The discovery occurred last month, asZvenigorod Historical and Architectural Museum‘s Deputy Research Director Dmitriy Sedov recently explained online, when a team of archaeologists was preparing to restore the roof of the local Cathedral of the Assumption of the Blessed Virgin, which they have been excavating and preserving since 2009. Built in the 15th century, the cathedral may also house frescos by history’s greatest medieval Russian painterAndrei Rublev, fragments of which, until recently, also remained unknown.
According to Sedov, flocks of swifts and jackdaws had built nests in the attic out of various bits of papers, dirt, branches, and trash that over the centuries came to form a considerably thick layer of preserved history that occupied much of the space. Archaeologist Alexey Alekseev, a senior fellow at the museum, photographed many of these scraps, including among the images one of a group of birds’ skulls and a cat’s cranium found with the nests.
According to local daily Komsomolskaya Pravda, Sedov estimates that the piles’ oldest fragments likely date to the 1830s, when the roof was last replaced. Many of the fragile artifacts are easily datable simply because they were published with that specific information — that by chance also survived not just sharp pecks but also weathering over time. Pages from calendars, for example, arrive from 1916 and 1917; a bulk of the find also consists of handwritten letters that often reveal their age along with elegant calligraphy probably executed by members of the aristocracy. Some of these are even marked with personal ink stamps or are still affixed with fragments of wax seals.

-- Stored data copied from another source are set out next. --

-- ==== Sys2Proof/Machine/Models.lean ====
section
/-! DEFINITION. The model cache (R130-R133): which commands need an entry, its in-use count, eviction and loading. -/
namespace Sys2Proof.Machine

/-- The lowest run of `n` granules in [lo, hi) that all satisfy `p`. -/
def findRun (lo hi n : Nat) (p : Nat → Bool) : Option Nat :=
  if hi < lo + n then none else
  ((List.range (hi - lo - n + 1)).map (lo + ·)).find? fun i => (List.range n).all fun k => p (i + k)

/-! ## Use of an entry (R130, R131) -/

/-- A command of a context needs a model-cache entry: the entry is its VDI's and a handle of the context is bound to it (R130; log entry 9). -/
def ModelEntry.usedBy (m : ModelEntry) (ctx vdi : Nat) : Bool := m.vdi = vdi && m.bound.any fun b => b / 64 = ctx

/-- Commands of a half that need an entry and were dispatched to a core and are not final: those on cores, and those requeued. -/
def Half.modelUse (x : Half) (m : ModelEntry) : Nat :=
  (x.cores.filter fun c => match c.2.run with | some r => m.usedBy r.ctx r.vdi | none => false).length +
  (x.disp.queues.foldl (fun n q => if m.usedBy (qCtx q.2.record) (qVdi q.2.record) then
    n + (q.2.again.filter fun a => !q.2.flying.contains a.index).length else n) 0)

/-- The in-use counts follow the commands. -/
def State.syncModels (s : State) : State :=
  let f (x : Half) : Half := { x with str := { x.str with models := x.str.models.map fun m => { m with inUse := s.h0.modelUse m + s.h1.modelUse m } } }
  { s with h0 := f s.h0, h1 := f s.h1 }

/-- The last dispatch of the entries that a command needs is now (R131). -/
def State.touchModels (s : State) (h ctx vdi : Nat) : State :=
  let f (x : Half) : Half := { x with str := { x.str with models := x.str.models.map fun m => if m.usedBy ctx vdi then { m with lastVt := s.vtOf h } else m } }
  { s with h0 := f s.h0, h1 := f s.h1 }

/-- The entries that a command needs, each with its half. -/
def State.needs (s : State) (ctx vdi : Nat) : List (Nat × ModelEntry) :=
  ((s.h0.str.models.filter fun m => m.usedBy ctx vdi).map fun m => (0, m)) ++ ((s.h1.str.models.filter fun m => m.usedBy ctx vdi).map fun m => (1, m))

/-! ## Handles over entries (R130; log entry 9) -/

/-- A granule of a half lies in an entry of VDI `v`. -/
def Half.modelGran (x : Half) (v g : Nat) : Bool := x.str.models.any fun m => m.vdi = v && decide (m.state ≠ 0) && decide (m.gran ≤ g) && decide (g < m.gran + m.len)

/-- A Strongroom handle names part of an entry that is in the Strongroom. -/
def ModelEntry.holds (m : ModelEntry) (x : Nat) : Bool :=
  decide (m.state ≠ 0) && decide (hValid x = 1) && decide (hVdi x = m.vdi) && decide (m.gran * 0x10000 ≤ hBase x) &&
    decide (hBase x + hSize x ≤ (m.gran + m.len) * 0x10000) && decide (hSize x ≠ 0)

/-- A context's handles bound to the entries that they name: memory 1 in the half's own cache, memory 2 in the other half's. -/
def State.bindModels (s : State) (h ctx : Nat) (set : List (Nat × Nat)) : State :=
  let f (mem : Nat) (x : Half) : Half := { x with str := { x.str with models := x.str.models.map fun m =>
    { m with bound := (m.bound.filter fun b => b / 64 ≠ ctx) ++ ((set.filter fun e => hMem e.2 = mem && m.holds e.2).map fun e => ctx * 64 + e.1) } } }
  (s.upd h (f 1)).upd (peer h) (f 2)

/-- The handles bound to an entry follow it to its new place; cores load their handle sets afresh. -/
def State.moveBound (s : State) (m : ModelEntry) (g : Nat) : State :=
  let s1 := m.bound.foldl (fun (s : State) b =>
    let x := s.ctx (b / 64)
    s.setCtx (b / 64) { x with handles := x.handles.map fun e =>
      if e.1 = b % 64 then (e.1, setBits e.2 32 27 (hBase e.2 + g * 0x10000 - m.gran * 0x10000)) else e }) s
  let f (x : Half) : Half := (x.cores.map (·.1)).foldl (fun x p => x.updCore p fun k =>
    match k.loadedCtx with
    | some c => if k.run.isNone && m.bound.any (fun b => b / 64 = c) then { k with loadedCtx := none } else k
    | none => k) x
  { s1 with h0 := f s1.h0, h1 := f s1.h1 }

/-! ## Places and loads (R131, R132) -/

def granBytes (n : Nat) : Nat := (n + 0xFFFF) / 0x10000

def Half.model (x : Half) (key vdi : Nat) : Option ModelEntry := x.str.models.find? fun m => m.key = key && m.vdi = vdi && m.state ≠ 0

/-- Granules of the cache region that no entry holds. -/
def modelFree (l : List ModelEntry) (g : Nat) : Bool := !(l.any fun m => m.state ≠ 0 && decide (m.gran ≤ g) && decide (g < m.gran + m.len))

/-- The RESIDENT entry with no use and the oldest last dispatch (R131). -/
def evictee (l : List ModelEntry) : Option ModelEntry :=
  l.foldl (fun b m => if m.state = 2 && m.inUse = 0 then
    match b with
    | some k => if m.lastVt < k.lastVt then some m else b
    | none => some m
  else b) none

/-- Entries that are no longer in the Strongroom; what they were is remembered. -/
def evict (p : ModelEntry → Bool) (l : List ModelEntry) : List ModelEntry := l.map fun m => if p m then { m with state := 0 } else m

/-- A place for `n` granules in the cache region, evicting as needed: the place and the entries then. -/
def Half.modelPlace (x : Half) (n : Nat) (fuel : Nat) (l : List ModelEntry) : Option (Nat × List ModelEntry) :=
  match findRun x.str.cacheFirst (x.str.cacheFirst + x.str.cacheLen) n (modelFree l) with
  | some i => some (i, l)
  | none => match fuel with
    | 0 => none
    | k + 1 => match evictee l with
      | some m => x.modelPlace n k (evict (fun e => e = m) l)
      | none => none

/-- An image copied to a place of the cache: the entry is LOADING. An entry that was there before is the same entry. -/
def State.putModel (s0 : State) (h key vdi mark src size i : Nat) (img : List Byte) (l : List ModelEntry) : State :=
  let s := s0.pay h 141 mark false src size           -- device engines, in the class that the load is charged to (R132, R328, R330)
  let s1 := (s.clearRows h (i * 0x10000) (granBytes size * 0x10000)).wrBytes (strBase h + i * 0x10000) img
  let old := l.find? fun m => m.key = key && m.vdi = vdi
  let e : ModelEntry := { key := key, vdi := vdi, state := 1, gran := i, len := granBytes size, src := src, size := size, inUse := 0, lastVt := s.vtOf h
                          bound := match old with | some m => m.bound | none => [] }
  let s2 := match old with | some m => s1.moveBound m i | none => s1
  s2.upd h fun x => { x with str := { x.str with models := e :: l.filter fun m => !(decide (m.key = key) && decide (m.vdi = vdi)) } }

/-- An ABSENT entry loaded from its DRAM copy because a command of a context needs it, in the context's class (R132): NO_SPACE where no place can be made; a copy that cannot be read stops the transfer
and is recorded (R407). Where the entry has no DRAM copy the steward reads the image from UFS, whose bytes are free values (log entry 151). -/
def State.fetchModel (s : State) (h ctx : Nat) (m : ModelEntry) : State × Status :=
  let mark := cMark (s.ctx ctx).raw
  match (s.half h).modelPlace m.len (s.half h).str.models.length (s.half h).str.models with
  | none => (s, .noSpace)
  | some (i, l) =>
    if !inDram 0 m.src m.size && !inDram 1 m.src m.size then
      (({ s with freeCtr := s.freeCtr + m.size } : State).putModel h m.key m.vdi mark m.src m.size i
        ((List.range m.size).map fun k => BitVec.ofNat 8 (Config.free (s.freeCtr + k))) l, .ok)
    else match s.access h m.src m.size with
    | .ok => (s.putModel h m.key m.vdi mark m.src m.size i (s.rdBytes m.src m.size) l, .ok)
    | .dataError => (s.incident h 0x0E m.vdi .dataError, .dataError)
    | st => (s, st)

end Sys2Proof.Machine
end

Other documents record the town’s civic, religious, and educational affairs; among the lot: bus tickets, delivery contracts, a county court slip, students’ notebooks and diplomas, parish registers, and even church confessional statements. Less official are the examples of vintage candy wrappers that date to the 19th and early 20th centuries, from those by the still-active caramel candy-producer “Duchess” (Карамель Дюшес) that feature pears to some that depict the Sun image from a tarot deck, which package candy known as “caramel oracles” (Карамель Гадательная). A hint of another indulgence of a different nature arrives in the form of an incredibly well-preserved cigarette pack, produced by the Russian brand “Tary-Bary” (Тары-Бары). The illustrated scene, which shows three men in deep conversation, is actually a copy of Russian realist Vasily Grigorevich Perov’s 1871 painting, “The Hunters at Rest,” as some have noted. Contrasting with these tokens that suggest individual pleasures, however, are ration cards from the 1930s and early 1940s — artifacts of an era marked by Stalin’s harsh collectivization policies.
Although there are no official plans yet to place them on public display, many of the papers have already been sent to a laboratory for further examination. According to archaeologists, more information will eventually be released; the preliminary findings, however, already offer an intriguing glimpse of the day-to-day life in an old Russian town, captured through personal thoughts, feelings, experiences, and even waste — a trove perhaps made more miraculous by the fact that it was gathered by generations of unwitting avian archivists.